* _Exercise brief_:
When the string "they" appears in a line of the records, show the whole line.

[[ Source information open ]]

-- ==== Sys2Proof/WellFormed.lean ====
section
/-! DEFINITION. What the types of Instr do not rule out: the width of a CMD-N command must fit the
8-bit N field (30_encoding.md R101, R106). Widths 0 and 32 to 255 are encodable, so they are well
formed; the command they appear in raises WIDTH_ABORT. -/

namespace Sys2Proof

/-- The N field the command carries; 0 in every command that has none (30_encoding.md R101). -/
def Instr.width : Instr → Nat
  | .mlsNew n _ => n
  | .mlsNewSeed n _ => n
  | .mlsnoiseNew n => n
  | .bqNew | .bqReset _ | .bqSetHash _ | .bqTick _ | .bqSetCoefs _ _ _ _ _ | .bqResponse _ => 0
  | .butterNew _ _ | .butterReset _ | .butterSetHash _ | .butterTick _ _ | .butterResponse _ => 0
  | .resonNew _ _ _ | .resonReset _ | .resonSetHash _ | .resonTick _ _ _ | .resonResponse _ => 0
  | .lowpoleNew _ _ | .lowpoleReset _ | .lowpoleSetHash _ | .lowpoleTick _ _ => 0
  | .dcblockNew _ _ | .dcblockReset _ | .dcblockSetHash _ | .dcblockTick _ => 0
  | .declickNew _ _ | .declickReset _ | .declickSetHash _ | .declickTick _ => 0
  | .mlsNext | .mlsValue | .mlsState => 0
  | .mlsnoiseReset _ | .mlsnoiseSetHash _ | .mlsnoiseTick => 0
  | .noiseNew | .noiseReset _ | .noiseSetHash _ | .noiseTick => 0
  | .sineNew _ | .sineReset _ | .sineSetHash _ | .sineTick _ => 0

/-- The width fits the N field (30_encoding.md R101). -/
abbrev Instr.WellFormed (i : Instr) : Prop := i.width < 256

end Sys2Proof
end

[[ Source information closed ]]

* _Answer space_:
8-bit N field (30_encoding.md R101, R106). Widths 0 and 32 to 255 are encodable, so they are well
formed; the command they appear in raises WIDTH_ABORT. -/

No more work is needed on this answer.